** TASK PROMPT **
If a line contains "payload := .empty", it is the last one to write out; begin with the first line of the records and copy each exactly.

EXERCISE INPUT below:

-- ==== Sys2Proof/Machine/Ops.lean ====
section
/-! DEFINITION. The named operations over the state: ending an operation (Respond and End), the working registers, the
bus claim and the device's setup register, codec reset and device power cycle. -/

namespace Sys2Proof.Machine

/-! ## Errors and the end of an operation -/

/-- R204, R206. -/
def Error.kind : Error → ErrorKind
  | .range _ => .range
  | .bus _ => .bus
  | .protocol _ => .protocol

/-- R206: a BusFault has no cause. -/
def Error.cause : Error → Cause
  | .range c => c
  | .bus _ => .noCause
  | .protocol c => c

/-- R206: only a BusFault names a fault kind. -/
def Error.busf : Error → Option BusFaultKind
  | .range _ => none
  | .bus k => some k
  | .protocol _ => none

/-- The response to a payload (spec/45_operations.md, `Respond`). -/
def okResponse (p : Payload) (attempts : Nat) : Response where
  kind := .ok
  cause := .noCause
  busf := none
  attempts := attempts
  payload := p

/-- R206, R213: the response to an error. -/
def errorResponse (e : Error) (attempts : Nat) : Response where
  kind := e.kind
  cause := e.cause
  busf := e.busf
  attempts := attempts
  payload := .empty

/-- The one write of `RSP` that ends an operation, by `Respond(payload)` (spec/45_operations.md) or by `End(e)` (R213):
`RSP`, `PHASE` and `HIST`. -/
def State.endOperation (r : Response) (s : State) : State :=
  { s with rsp := some r, phase := .idle, hist := s.hist ++ [.respond r] }

/-- Error entry, `End(e)`, R213. There is no return from an error (R214): the next accept clears `RSP`. -/
def State.endWith (e : Error) (s : State) : State := s.endOperation (errorResponse e s.attempts)

/-! ## The working registers -/

/-- What the steps of an operation read (R25-R27). -/
structure Work where
  req : Request
  plan : Option ScanPlan
  wbuf : List Byte
  rlen : Nat
  deriving DecidableEq, Repr

/-- R37, I11: the working registers hold no value in IDLE. -/
def State.readWork (s : State) : Option Work :=
  if s.phase = .idle then none else some { req := s.req, plan := s.plan, wbuf := s.wbuf, rlen := s.rlen }

/-- The first lines of ACCEPT, R136. -/
def State.latch (req : Request) (s : State) : State :=
  { s with
    rsp := none, op := req.op, req := req, attempts := 0, lastf := none,
    hist := s.hist ++ [.accept req.op req] }

/-- R133: issuing an attempt counts it and records it. -/
def State.issueAttempt (w : List Byte) (n : Nat) (out : BusOutcome) (s : State) : State :=
  { s with attempts := s.attempts + 1, hist := s.hist ++ [.attempt s.addr w n out] }

/-! ## The bus claim and the device -/

/-- R53: "when `n = 0`, an `Ok` outcome carries `bytes = []`"; no other law binds an outcome. Log 9. -/
def BusOutcome.admitted (n : Nat) : BusOutcome → BusOutcome
  | .ok bytes => if n = 0 then .ok [] else .ok bytes
  | .fault k => .fault k

/-- R57, R72: one command byte reaches the device in the claim in progress. A setup byte is retained; a config byte
selects the conversion of the read in the same claim. Outside a claim nothing is delivered (R2, R33). -/
def State.deliverByte (b : Byte) (s : State) : State :=
  match s.claim with
  | none => s
  | some c =>
    if isSetupByte b then { s with devSetup := some b }
    else { s with claim := some { c with selected := some b } }

/-- R57: "delivered to the device in order". -/
def State.deliver (bs : List Byte) (s : State) : State :=
  bs.foldl (fun t b => t.deliverByte b) s

/-- R56, R150: one result word of the claim arrives. -/
def State.receiveWord (hi lo : Byte) (s : State) : State :=
  match s.claim with
  | none => s
  | some c => { s with claim := some { c with words := c.words ++ [unpack hi lo] } }

/-- R56: the words of a read, in arrival order. -/
def State.receive : List Byte → State → State
  | hi :: lo :: rest, s => State.receive rest (s.receiveWord hi lo)
  | _, s => s

/-- R55: the claim begins. -/
def State.openClaim (s : State) : State :=
  { s with claim := some { selected := none, words := [], pending := [], got := [] } }

/-- R56: the result words of a read stream. -/
def wordItems : List Byte → List WireItem
  | hi :: lo :: rest => .word hi lo :: wordItems rest
  | _ => []

/-- R52: what passes on the wire in a claim: the bytes written, then the words read. -/
def claimItems (w bytes : List Byte) : List WireItem := w.map WireItem.command ++ wordItems bytes

/-- A claim at its begin, with all it will carry still to pass (log 14). -/
def State.beginClaim (w bytes : List Byte) (s : State) : State :=
  { s with claim := some { selected := none, words := [], pending := claimItems w bytes, got := bytes } }

/-- The state once the claim's next item is taken off the wire. -/
def State.popWire (s : State) : State :=
  match s.claim with
  | none => s
  | some c => { s with claim := some { c with pending := c.pending.tail } }

/-- R55: "The claim ends with the attempt's outcome". -/
def State.closeClaim (s : State) : State := { s with claim := none }

/-- R55, R57: a successful attempt, in one uninterrupted claim: the writes, then the read. -/
def State.runClaim (w bytes : List Byte) (s : State) : State :=
  (((s.openClaim).deliver w).receive bytes).closeClaim

/-- R221, I4: the values `DEV_SETUP` may have: the one before, or any setup byte of the write list. -/
def setupCandidates (old : Option Byte) (w : List Byte) : List (Option Byte) :=
  old :: (w.filter isSetupByte).map some

/-- R57, R221: `DEV_SETUP` after every byte of `w` has been delivered: the last setup byte, or the value before. -/
def lastSetup (old : Option Byte) (w : List Byte) : Option Byte :=
  match (w.filter isSetupByte).getLast? with
  | none => old
  | some b => some b

/-- R221, R241: the draw. A write list without setup bytes leaves nothing uncertain and draws nothing. Log 10. -/
def State.drawSetup (w : List Byte) (s : State) : State :=
  if (w.filter isSetupByte).isEmpty then s
  else
    let cands := setupCandidates s.devSetup w
    { s with
      devSetup := cands.getD (Config.devDraw s.draws % cands.length) s.devSetup,
      draws := s.draws + 1 }

/-! ## External events -/

/-- R241: what a reset does to the device's register: a draw if an operation was in flight. -/
def State.abandon (s : State) : State := if s.phase = .idle then s else s.drawSetup s.wbuf

/-- R240, R241: a codec reset. The values are those of R36 and, for the registers it leaves without one, those of
`State.reset` (log 4). The constants, the ports and the device are not reset (R243); nothing is sent. -/
def State.codecReset (s : State) : State :=
  { s.abandon with
    phase := .idle
    op := State.reset.op
    req := State.reset.req
    plan := State.reset.plan
    wbuf := State.reset.wbuf
    rlen := State.reset.rlen
    attempts := 0
    lastf := State.reset.lastf
    rsp := none
    hist := []
    claim := none
    resetReq := false }

/-- R243: after a device power cycle the setup register's value is unknown. -/
def State.powerCycle (s : State) : State := { s with devSetup := none, deviceCycled := false }

end Sys2Proof.Machine
end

End of EXERCISE INPUT.

** RESPONSE **
-- ==== Sys2Proof/Machine/Ops.lean ====
section
/-! DEFINITION. The named operations over the state: ending an operation (Respond and End), the working registers, the
bus claim and the device's setup register, codec reset and device power cycle. -/

namespace Sys2Proof.Machine

/-! ## Errors and the end of an operation -/

/-- R204, R206. -/
def Error.kind : Error → ErrorKind
  | .range _ => .range
  | .bus _ => .bus
  | .protocol _ => .protocol

/-- R206: a BusFault has no cause. -/
def Error.cause : Error → Cause
  | .range c => c
  | .bus _ => .noCause
  | .protocol c => c

/-- R206: only a BusFault names a fault kind. -/
def Error.busf : Error → Option BusFaultKind
  | .range _ => none
  | .bus k => some k
  | .protocol _ => none

/-- The response to a payload (spec/45_operations.md, `Respond`). -/
def okResponse (p : Payload) (attempts : Nat) : Response where
  kind := .ok
  cause := .noCause
  busf := none
  attempts := attempts
  payload := p

/-- R206, R213: the response to an error. -/
def errorResponse (e : Error) (attempts : Nat) : Response where
  kind := e.kind
  cause := e.cause
  busf := e.busf
  attempts := attempts
  payload := .empty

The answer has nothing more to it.